Set $P_0(M):=\{s_{\phi}: \phi \in NS(M)\}$. There is a conclusion: For any projection $p\in M$, it follows from Zorn's lemma that there is an orthogonal family $(P_i)_{i\in I}$ in $P_0(M)$ satisfying $p=\sum_{i\in I} P_i$. Where $s_{\phi}$ is the support projection of the normal state $\phi$.
I tried to construct a partial orederd set as following :
Set $S_p=\{J:p=\sum_{j\in J}P_j, P_j\in P_0(M), P_iP_j=0 \quad \text{for any }i\neq j\}$, $S_p$ is ordered by inclusion. But I cannot check every chain in $S_p$ has a upper bound in $S_p$.
Consider the following set: $$S_p:=\left\{ J \subseteq P_0(M)\ \middle|\ \sum_{P\in J}P \le p,\quad P\cdot Q = 0 \text{ for all $P,Q$ in $J$} \right\}$$ ie $S_p$ consists of all sets of mutually orthogonal support projections that sum up to something less than $p$ (this sum is to be understood to converge in the ultra-weak topology or in SOT or in whatever von Neumann topology you like to look at). Give this an order relation $$J\leq I :\iff \sum_{P\in J} P \leq \sum_{P\in I} P,$$ ie $J$ is less than $I$ if the sum over $I$ is closer to the upper bound $p$.
Now for any chain $J_i$ in $S_p$ define $J:=\bigcup_i J_i$.All projections in $J$ will remain mutually orthogonal and their sum will remain less than the upper bound $p$. Hence $J\in S_p$ and obviously $J\ge J_i$ for all $i$. By Zorn's Lemma there are maximal elements of $S_p$.

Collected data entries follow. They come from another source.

-- ==== Sys2Proof/Decode.lean ====
section
/-! DEFINITION. The words of the Seisk instructions (Tables 2-8 and 3-1 to 3-15): encoder and decoder. No
row of spec/opcode_table.json gives bits, so no word spells a command by the table. -/

namespace Sys2Proof

/-- The command that a word spells by the table's bits: none, since no row gives any. -/
def decodeTableWord (_nbits _w : Nat) : Option Instr := none

/-! ### Fields -/

/-- A number whose fields are given as (width, value) pairs, lowest bits first. -/
def packFields : List (Nat × Nat) → Nat
  | [] => 0
  | (w, v) :: r => v + 2 ^ w * packFields r

/-- The fields of a number, lowest bits first. -/
def splitFields : List Nat → Nat → List Nat
  | [], _ => []
  | w :: r, n => n % 2 ^ w :: splitFields r (n / 2 ^ w)

/-- Field widths of each format, lowest bits first (Table 2-8). -/
def srWidths : List Nat := [8, 5, 5, 5, 5, 12, 24]
def siWidths : List Nat := [8, 5, 5, 6, 40]
def bWidths : List Nat := [8, 5, 5, 4, 2, 40]
def vWidths : List Nat := [8, 5, 5, 5, 5, 3, 1, 4, 4, 12, 5, 7]
def mWidths : List Nat := [8, 4, 4, 4, 1, 17, 5, 5, 16]
def qWidths : List Nat := [8, 3, 4, 4, 5, 5, 11, 24]
def yWidths : List Nat := [8, 5, 5, 5, 12, 5, 24]

/-- The word of a format with its field values in the order of its widths. -/
def packWord (widths vals : List Nat) : Word := BitVec.ofNat 64 (packFields (widths.zip vals))

/-! ### Codes of the fields -/

def relCode : Rel → Nat
  | .eq => 0
  | .ne => 1
  | .lt => 2
  | .le => 3
  | .ltu => 4
  | .leu => 5
def relOf : Nat → Option Rel
  | 0 => some .eq
  | 1 => some .ne
  | 2 => some .lt
  | 3 => some .le
  | 4 => some .ltu
  | 5 => some .leu
  | _ => none
def frelCode : FRel → Nat
  | .eq => 0
  | .lt => 1
  | .le => 2
  | .un => 3
def frelOf : Nat → Option FRel
  | 0 => some .eq
  | 1 => some .lt
  | 2 => some .le
  | 3 => some .un
  | _ => none
def vrelCode : VRel → Nat
  | .eq => 0
  | .ne => 1
  | .lt => 2
  | .le => 3
  | .gt => 4
  | .ge => 5
def vrelOf : Nat → Option VRel
  | 0 => some .eq
  | 1 => some .ne
  | 2 => some .lt
  | 3 => some .le
  | 4 => some .gt
  | 5 => some .ge
  | _ => none
def condCode : Cond → Nat
  | .eq => 0
  | .ne => 1
  | .lt => 2
  | .ge => 3
  | .ltu => 4
  | .geu => 5
  | .always => 6
def condOf : Nat → Option Cond
  | 0 => some .eq
  | 1 => some .ne
  | 2 => some .lt
  | 3 => some .ge
  | 4 => some .ltu
  | 5 => some .geu
  | 6 => some .always
  | _ => none
def pcondCode : PCond → Nat
  | .any => 0
  | .all => 1
  | .none => 2
def pcondOf : Nat → Option PCond
  | 0 => some .any
  | 1 => some .all
  | 2 => some .none
  | _ => none
def amoCode : AmoOp → Nat
  | .add => 0
  | .swap => 1
  | .maxs => 2
  | .mins => 3
  | .or => 4
  | .and => 5
def amoOf : Nat → Option AmoOp
  | 0 => some .add
  | 1 => some .swap
  | 2 => some .maxs
  | 3 => some .mins
  | 4 => some .or
  | 5 => some .and
  | _ => none
def rmCode : RmField → Nat
  | .dyn => 0
  | .rn => 1
  | .rz => 2
  | .ru => 3
  | .rd => 4
def rmOf : Nat → Option RmField
  | 0 => some .dyn
  | 1 => some .rn
  | 2 => some .rz
  | 3 => some .ru
  | 4 => some .rd
  | _ => none
def fmtCode : Fmt → Nat
  | .f32 => 0
  | .bf16 => 1
  | .f16 => 2
  | .e4m3 => 3
  | .e5m2 => 4
  | .e2m3 => 5
  | .e3m2 => 6
  | .e2m1 => 7
  | .i8 => 8
  | .i32 => 9
  | .e8m0 => 10
  | .sf16 => 11
def fmtOf : Nat → Option Fmt
  | 0 => some .f32
  | 1 => some .bf16
  | 2 => some .f16
  | 3 => some .e4m3
  | 4 => some .e5m2
  | 5 => some .e2m3
  | 6 => some .e3m2
  | 7 => some .e2m1
  | 8 => some .i8
  | 9 => some .i32
  | 10 => some .e8m0
  | 11 => some .sf16
  | _ => none
def redCode : RedFn → Nat
  | .sum => 0
  | .max => 1
  | .min => 2
def redOf : Nat → Option RedFn
  | 0 => some .sum
  | 1 => some .max
  | 2 => some .min
  | _ => none
def plogCode : PlogFn → Nat
  | .and => 0
  | .or => 1
  | .xor => 2
  | .andc => 3
  | .not => 4
def plogOf : Nat → Option PlogFn
  | 0 => some .and
  | 1 => some .or
  | 2 => some .xor
  | 3 => some .andc
  | 4 => some .not
  | _ => none
def algCode : OptAlg → Nat
  | .adamw => 0
  | .sgd => 1
  | .lion => 2
def algOf : Nat → Option OptAlg
  | 0 => some .adamw
  | 1 => some .sgd
  | 2 => some .lion
  | _ => none
def fenceCode : FenceKind → Nat
  | .s => 0
  | .m => 1
  | .d => 2
  | .c => 3
  | .a => 4
def fenceOf : Nat → Option FenceKind
  | 0 => some .s
  | 1 => some .m
  | 2 => some .d
  | 3 => some .c
  | 4 => some .a
  | _ => none
def wcondCode : WCond → Nat
  | .eq => 0
  | .ne => 1
  | .geu => 2
  | .ltu => 3
def wcondOf : Nat → Option WCond
  | 0 => some .eq
  | 1 => some .ne
  | 2 => some .geu
  | 3 => some .ltu
  | _ => none
def csrCode : CsrOp → Nat
  | .write => 0
  | .set => 1
  | .clear => 2
def csrOf : Nat → Option CsrOp
  | 0 => some .write
  | 1 => some .set
  | 2 => some .clear
  | _ => none
def sizeCode : Size → Nat
  | .byte => 0 | .half => 1 | .word => 2 | .double => 3
def sizeOf (fn : Nat) : Size :=
  match fn % 4 with
  | 0 => .byte | 1 => .half | 2 => .word | _ => .double
def actCode : ActFn → Nat
  | .relu => 0 | .leaky => 1 | .sigmoid => 2 | .tanh => 3 | .exp => 4 | .gelu => 5 | .silu => 6 | .ln => 7
def actOf : Nat → ActFn
  | 0 => .relu | 1 => .leaky | 2 => .sigmoid | 3 => .tanh | 4 => .exp | 5 => .gelu | 6 => .silu | _ => .ln

/-- FN of vcred (Table 6-2). -/
def credCode : CredOp → Nat
  | .sum => 0
  | .max => 1
  | .topk k => 4 * k.val + 2
def credOf (fn : Nat) : Option CredOp :=
  if fn = 0 then some .sum else if fn = 1 then some .max
  else if fn % 4 = 2 ∧ fn < 64 then some (.topk (Fin.ofNat 16 (fn / 4))) else none

/-- MODE of mmul and mgemm (R92). -/
def modeCode (m : MMode) : Nat :=
  8192 * b1 m.trans + 16384 * (match m.gs with
    | .g4 => 0
    | .g8 => 1
    | .g16 => 2) + 65536 * b1 m.acc
def modeOf (v : Nat) : Option MMode :=
  if v % 8192 ≠ 0 then none
  else
    match v / 16384 % 4 with
    | 0 => some ⟨decide (v / 65536 = 1), .g4, decide (v / 8192 % 2 = 1)⟩
    | 1 => some ⟨decide (v / 65536 = 1), .g8, decide (v / 8192 % 2 = 1)⟩
    | 2 => some ⟨decide (v / 65536 = 1), .g16, decide (v / 8192 % 2 = 1)⟩
    | _ => none

/-- FN of callreduce and creducescatter (R101). -/
def colCode (f : ColFn) : Nat :=
  (match f.op with
    | .sum => 0
    | .max => 1
    | .min => 2) + 8 * f.axis.val + 32 * b1 f.codec + 64 * b1 f.bidir + 128 * b1 f.ragged
def colOf (v : Nat) : Option ColFn :=
  let mk (o : ColOp) : Option ColFn :=
    some ⟨o, Fin.ofNat 4 (v / 8), decide (v / 32 % 2 = 1), decide (v / 64 % 2 = 1), decide (v / 128 = 1)⟩
  if 256 ≤ v then none
  else
    match v % 8 with
    | 0 => mk .sum
    | 1 => mk .max
    | 2 => mk .min
    | _ => none

/-! ### Encoder -/

def wSR (opc sd sa sb sc fn : Nat) : Word := packWord srWidths [opc, sd, sa, sb, sc, fn, 0]
def wSI (opc sd sa fn imm : Nat) : Word := packWord siWidths [opc, sd, sa, fn, imm]
def wB (opc sa sb cond disp : Nat) : Word := packWord bWidths [opc, sa, sb, cond, 0, disp]
def wV (opc vd va vb vc : Nat) (g : Guard) (fmt : Fmt) (rm fn sa : Nat) : Word :=
  packWord vWidths [opc, vd, va, vb, vc, g.p.val, b1 g.neg, fmtCode fmt, rm, fn, sa, 0]
def wM (opc ts tw : Nat) (buf : Fin 2) (mode sa sb : Nat) : Word :=
  packWord mWidths [opc, ts, tw, 0, buf.val, mode, sa, sb, 0]
def wQ (opc qh ta tb sa sb fn : Nat) (tag : BitVec 24) : Word :=
  packWord qWidths [opc, qh, ta, tb, sa, sb, fn, tag.toNat]
def wY (opc sd sa sb csr fn imm : Nat) : Word := packWord yWidths [opc, sd, sa, sb, csr, fn, imm]
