/-! ### Moving a piece (R213 to R220) -/

/-- The bits of memory at a bit address of a descriptor. -/
def readAt (s : State) (g : Option Gal) (n : CoreId) (m : Memory) (b : Int) (w : Nat) : Nat :=
  readBits m (fun a => placeAt s g n a) b w
def lineAt (s : State) (g : Option Gal) (n : CoreId) (b : Int) : Nat := placeAt s g n (b / 8).toNat / 64

/-- Bits of memory replaced: half a byte, or whole bytes. -/
def writeBits (m : Memory) (a : Nat) (b : Int) (w v : Nat) : Memory :=
  if w < 8 then
    let old := (m.byte a).toNat
    let sh := (b % 8).toNat
    let clear := old - old / 2 ^ sh % 16 * 2 ^ sh
    m.write a [BitVec.ofNat 8 (clear + v % 16 * 2 ^ sh)]
  else m.write a (leBytes (w / 8) v)

/-- Bits of an element that the walk moves at once. -/
def RDesc.ew (d : RDesc) : Nat := (tileOf d.tb).ebits
def RDesc.sw (d : RDesc) : Nat := (tileOf d.ta).ebits

/-- Is the source element of an entry copied as bits? -/
def RDesc.same (d : RDesc) : Bool :=
  !d.add && (d.raw || decide ((tileOf d.ta).format = (tileOf d.tb).format ∧ (tileOf d.ta).mx = (tileOf d.tb).mx))

/-- The value of a source element with its scale (R160). -/
def srcVal (d : RDesc) (code scale : Nat) : Val :=
  let v := decodeElem (tileOf d.ta).format code
  if (tileOf d.ta).mx then mulVal v (decodeElem .e8m0 scale) else v

/-- The new code of a data element (R213, R214). -/
def newCode (d : RDesc) (code scale old : Nat) : Nat :=
  let f := (tileOf d.tb).format
  if d.kind = 3 then d.fill.toNat
  else if d.same then code
  else
    let v := srcVal d code scale
    let v := if d.add then addVal .rn (decodeElem f old) v else v
    plusZero f (convVal f .rn true (tileOf d.ta).format v).1

/-- What the moving of elements gathers: memory, bits written with their poison, the bytes for the snoop taps, and the
lines written as they stood before. -/
structure Moved where
  mem : Memory
  written : List (Nat × Nat × Bool) := []
  fed : List Byte := []
  out : List Byte := []
  bits : Nat := 0
  snap : Tbl (BitVec 512) := []

/-- A list entry read: its index, or none where it is rejected, and whether it is poisoned (R216). -/
def listEntry (s : State) (n : CoreId) (d : RDesc) (r : Nat) : Option Nat × Bool :=
  let a := sramAt n (d.list.toNat + 4 * r)
  let v := signedOf 32 (leNat (s.mem.bytes a 4))
  let lim := if d.kind = 1 then (tileOf d.ta).n1 else (tileOf d.tb).n1
  let p := s.mem.isPoisoned (a / 64)
  (if p || decide (v < 0 ∨ (lim : Int) ≤ v) then none else some v.toNat, p)

/-- The line of a bit address: by its virtual address, or by where it lies in SRAM. -/
def lineKey (s : State) (g : Option Gal) (n : CoreId) (b : Int) : Int :=
  if b / 8 < 2 ^ 48 then b / 512 else 2 ^ 48 + (lineAt s g n b : Int)

/-- Do the operands of a descriptor overlap in any line (R219)? -/
def overlaps (s : State) (g : Option Gal) (n : CoreId) (d : RDesc) : Bool :=
  let key := lineKey s g n
  let meets (x y : BitVec 256) : Bool :=
    let r := (tileOf x).range
    let q := (tileOf y).range
    decide (key (8 * r.1) ≤ key (8 * q.2) ∧ key (8 * q.1) ≤ key (8 * r.2))
  decide (d.kind ≠ 3) && (meets d.ta d.tb || ((tileOf d.ta).mx && meets d.taScale d.tb))

/-- Does the walk write a line at or after element (`row`, `col`)? -/
def writesFrom (s : State) (g : Option Gal) (n : CoreId) (d : RDesc) (k : Int) (row col : Nat) : Bool :=
  (List.range d.rows).any (fun r => decide (row ≤ r) &&
    (let idx := ((listEntry s n d r).1).getD 0
     (List.range d.width).any (fun p => decide ((row < r ∨ col ≤ p) ∧ lineKey s g n (d.el idx r p).dst = k))))

/-- Bits of a line's value. -/
def lineBits (v : BitVec 512) (b : Int) (w : Nat) : Nat := v.toNat / 2 ^ (b % 512).toNat % 2 ^ w

/-- The bits of a source. A line that the descriptor itself writes is read wholly as it stood before or wholly as it
stands after, freely; where the walk has not written it yet, what it will hold is free (R219, log entry 35). -/
def srcBits (s : State) (g : Option Gal) (n : CoreId) (d : RDesc) (x : RQueue) (m : Moved) (e : El) (b : Int)
    (w : Nat) : Nat :=
  let now := readAt s g n m.mem b w
  let k := lineKey s g n b
  if overlaps s g n d && writesFrom s g n d k 0 0 then
    let l := lineAt s g n b
    if Config.readsNew x.seed l then
      (if writesFrom s g n d k e.row e.col then lineBits (Config.newLine x.seed l) b w else now)
    else
      match m.snap.find? (fun y => decide (y.1 = l)) with
      | some y => lineBits y.2 b w
      | none => now
  else now

/-- The lines of the addresses about to be written, kept as they stand. -/
def keepLines (m : Memory) (snap : Tbl (BitVec 512)) (as : List Nat) : Tbl (BitVec 512) :=
  as.foldl (fun t a =>
    if t.any (fun y => decide (y.1 = a / 64)) then t
    else t ++ [(a / 64, BitVec.ofNat 512 (leNat (m.bytes (a / 64 * 64) 64)))]) snap

/-- Move one element; a write to a line where `on` is false is left out. -/
def moveEl (s : State) (g : Option Gal) (n : CoreId) (d : RDesc) (x : RQueue) (on : Nat → Bool) (m : Moved) (e : El) :
    Moved :=
  let w := d.ew
  let scale := match e.sscale with
    | some b => srcBits s g n d x m e b 8
    | none => 127
  let code := match e.src with
    | some b => srcBits s g n d x m e b d.sw
    | none => 0
  let old := readAt s g n m.mem e.dst w
  let v := if e.data then newCode d code scale old else 0
  let a := placeAt s g n (e.dst / 8).toNat
  let bad (o : Option Int) : Bool := match o with
    | some b => m.mem.isPoisoned (lineAt s g n b)
    | none => false
  -- An SF16 copy is byte for byte: its code lines and scale lines carry poison each for itself.
  let psn := e.data && (bad e.src || (!d.raw && bad e.sscale) || (d.add && m.mem.isPoisoned (a / 64)))
  let spsn := if d.raw then bad e.sscale else psn
  let odd := e.odd && on (a / 64)
  let mem := if on (a / 64) then writeBits m.mem a e.dst w v else m.mem
  -- Row padding is written as zero, or carried from a source row of the same length (R148).
  let mem := if !odd then mem
    else writeBits mem a (e.dst + 4) 4 (match e.src with
      | some b => if d.same && decide ((tileOf d.ta).n0 = (tileOf d.tb).n0) then srcBits s g n d x m e (b + 4) 4 else 0
      | none => 0)
  -- The scale is copied with its elements; a pad block takes 0x00.
  let sc : List (Nat × Nat) := match e.dscale with
    | none => []
    | some b =>
      let sa := placeAt s g n (b / 8).toNat
      if !on (sa / 64) then []
      else (sa, if e.data then scale else 0) :: (if d.raw then
          [(sa + 32, match e.sscale with
            | some q => srcBits s g n d x m e (q + 256) 8
            | none => 0)] else [])
  let put := on (a / 64)
  { mem := sc.foldl (fun k y => k.write y.1 [BitVec.ofNat 8 y.2]) mem
    written := m.written ++ (if put then [(8 * a + (e.dst % 8).toNat, if odd then 8 else w, psn)] else [])
      ++ sc.map (fun y => (8 * y.1, 8, spsn))
    fed := if e.src.isSome then m.fed ++ leBytes (d.sw / 8) code else m.fed
    out := if e.data then m.out ++ leBytes (w / 8) v else m.out
    bits := m.bits + (if put then (if odd then 8 else w) else 0) + 8 * sc.length
    snap := if overlaps s g n d then keepLines m.mem m.snap ((if put then [a] else []) ++ sc.map Prod.fst) else m.snap }

/-- The half bytes of a line that a list of writes covers. -/
def coverOf (ws : List (Nat × Nat × Bool)) (line : Nat) : BitVec 128 :=
  BitVec.ofNat 128 (((List.range 128).map (fun k => b1 (ws.any (fun w =>
    decide (w.1 ≤ 512 * line + 4 * k ∧ 512 * line + 4 * k + 4 ≤ w.1 + w.2.1))) * 2 ^ k)).sum)

/-- The poison of a line after elements are moved: marked where poison was written into it, cleared once the
descriptor has written it whole from clean data (R220). -/
def poisonAfter (written : List (Nat × Nat × Bool)) (p : Memory × Tbl (BitVec 128)) (line : Nat) :
    Memory × Tbl (BitVec 128) :=
  let ws := written.filter (fun w => decide (w.1 / 512 = line))
  let rest := p.2.filter (fun y => decide (y.1 ≠ line))
  if ws.any (fun w => w.2.2) then (p.1.setPoison line true, rest)
  else if !p.1.poison.contains line then p
  else
    let c := ((p.2.find? (fun y => decide (y.1 = line))).map Prod.snd).getD 0 ||| coverOf ws line
    if c = -1 then (p.1.setPoison line false, rest) else (p.1, rest ++ [(line, c)])

/-- Memory, and the lines partly rewritten, after elements are moved. -/
def settlePoison (m : Moved) (x : RQueue) : Memory × Tbl (BitVec 128) :=
  ((m.written.map (fun w => w.1 / 512)).eraseDups).foldl (poisonAfter m.written) (m.mem, x.clean)

/-! ### What a KILL leaves of a descriptor (R227) -/

/-- The elements at and beyond the progress point, but for rejected list rows. -/
def restEls (s : State) (n : CoreId) (d : RDesc) (x : RQueue) : List El :=
  ((List.range d.rows).filter (fun r => decide (x.row ≤ r))).flatMap (fun r =>
    let from_ := if r = x.row then x.elem else 0
    let cols := (List.range d.width).filter (fun p => decide (from_ ≤ p))
    if (d.kind = 1 ∨ d.kind = 2) ∧ r < d.count then
      match (listEntry s n d r).1 with
      | none => []
      | some i => cols.map (d.el i r)
    else cols.map (d.el 0 r))

/-- Can every address of an element be reached? -/
def galReaches (s : State) (g : Option Gal) (n : CoreId) (e : El) : Bool :=
  let ok (w : Bool) (b : Int) : Bool := match place s g n (b / 8).toNat w with
    | .ok _ => true
    | _ => false
  (e.src.toList ++ e.sscale.toList).all (ok false) && (e.dst :: e.dscale.toList).all (ok true)

/-- The lines at and beyond the progress point as a KILL leaves them, each wholly old or wholly new, freely; and the
count of elements not written. -/
def killMoves (s : State) (n : CoreId) (d : RDesc) (x : RQueue) : Moved × Nat :=
  let g := coreOwner s n
  let els := (restEls s n d x).filter (galReaches s g n)
  let m := els.foldl (moveEl s g n d x (Config.killLine s.free)) { mem := s.mem, snap := x.snap }
  (m, els.length - m.written.length)

end Sys2Proof.Machine
end

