-- ==== Sys2Proof/Machine/Vector.lean ====
section
/-! DEFINITION. The vector instructions (R36 to R38, R85 to R90, R158 to R163, R173 to R184). -/

namespace Sys2Proof.Machine

/-! ### Elements, guards and segments -/

/-- Element `i` of a vector register in elements of `w` bits (R9, R36). -/
def elemOf (w : Nat) (v : VReg) (i : Nat) : Nat := v.toNat / 2 ^ (w * i) % 2 ^ w

/-- The number whose elements of `w` bits are given, element 0 lowest. -/
def packElems (w : Nat) : List Nat → Nat
  | [] => 0
  | c :: r => c % 2 ^ w + 2 ^ w * packElems w r

/-- The register of the elements `f 0`, `f 1`, … -/
def vecOf (w : Nat) (f : Nat → Nat) : VReg := BitVec.ofNat 16384 (packElems w ((List.range (16384 / w)).map f))

def getV (n : CoreId) (r : VNum) (s : State) : VReg := (coreAt s n).v[r]
def getPsn (n : CoreId) (r : VNum) (s : State) : BitVec 32 := (coreAt s n).vpsn[r]

/-- Does the guard govern 16-bit unit `j`, and element `i` of `w` bits (R36)? -/
def unitOn (n : CoreId) (g : Guard) (s : State) (j : Nat) : Bool := (getP n g.p s).toNat.testBit j != g.neg
def guardOn (n : CoreId) (g : Guard) (s : State) (w i : Nat) : Bool := unitOn n g s (i * w / 16)

/-- The segment of element `i`, and the elements of a segment. -/
def segOf (w i : Nat) : Nat := i * w / 512
def segElems (w k : Nat) : List Nat := (List.range (512 / w)).map (fun i => k * (512 / w) + i)

/-- Is the segment that holds element `i` of a register poisoned? -/
def elemPsn (n : CoreId) (r : VNum) (s : State) (w i : Nat) : Bool := (getPsn n r s).toNat.testBit (segOf w i)

/-- The poison bits after the governed elements are written (R37, R38): a segment computed from poison is
poisoned, one fully written from unpoisoned sources is cleared. -/
def psnAfter (w : Nat) (old : BitVec 32) (on src : Nat → Bool) : BitVec 32 :=
  BitVec.ofNat 32 (packElems 1 ((List.range 32).map (fun k =>
    b1 (if (segElems w k).any (fun i => on i && src i) then true
      else if (segElems w k).all on then false else old.toNat.testBit k))))

/-- Write the governed elements of vd with `f`, `src` telling which come from poisoned segments. -/
def commitV (n : CoreId) (vd : VNum) (w : Nat) (on : Nat → Bool) (f : Nat → Nat) (src : Nat → Bool)
    (s : State) : State :=
  setV n vd (vecOf w (fun i => if on i then f i else elemOf w (getV n vd s) i))
    (psnAfter w (getPsn n vd s) on src) s

/-! ### Errors of the register file and the Vat (R90, R134, R192, R387) -/

/-- SRAM_UE of the vector unit. -/
def vecUe : Exc := { code := 0x0B, src := 1 }

/-- Mark one segment of a vector register poisoned. -/
def poisonSeg (n : CoreId) (r : VNum) (k : Fin 32) (s : State) : State :=
  modCore s n (fun c => { c with vpsn := c.vpsn.set r (c.vpsn[r] ||| (1 : BitVec 32) <<< k.val) })

/-- One row's poison bit replaced. -/
def setRow (p : BitVec 128) (row : Fin 128) (b : Bool) : BitVec 128 :=
  let m : BitVec 128 := (1 : BitVec 128) <<< row.val
  if b then p ||| m else p &&& ~~~m

/-- An instruction reads the registers `rs` and perhaps a Vat row, and meets `e`: a corrected error is counted, an
uncorrectable one poisons its segment or its row; both are scored. An error of storage that it does not read is not met. -/
def meetErr (n : CoreId) (e : RegErr) (rs : List VNum) (row : Option (Fin 128)) (s : State) : State :=
  match e, row with
  | .ce, _ => if rs = [] then s else appraise (counted (fincr s (vecReg n.val 0x60) 31 0 1)) (0x110 + clusterOf n) 1
  | .ue r k, _ => if rs.contains r then appraise (poisonSeg n r k s) (0x110 + clusterOf n) 1024 else s
  | .rowCe, some _ => appraise (counted (fincr s (engReg n.val 0x18) 31 16 1)) (0x110 + clusterOf n) 1
  | .rowUe, some r =>
    appraise (modCore s n (fun c => { c with vatPsn := setRow c.vatPsn r true })) (0x110 + clusterOf n) 1024
  | _, _ => s

/-- Is the error met one that raises SRAM_UE? -/
def ueMet (e : RegErr) (rs : List VNum) (row : Option (Fin 128)) : Bool :=
  match e with
  | .ue r _ => rs.contains r
  | .rowUe => row.isSome
  | _ => false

Whats left is to check that any maximal element of $S_p$ must necessarily sum up to $p$. Suppose that $J$ is a maximal element and denote with $P_J=\sum_{P\in J}P$. Then $p-P_J$ is an orthogonal projection, if it isn't $=0$ then there must be some support projection $P'\leq p-P_J$, you can then check that $J\cup\{P'\}\geq J$, contradicting maximality.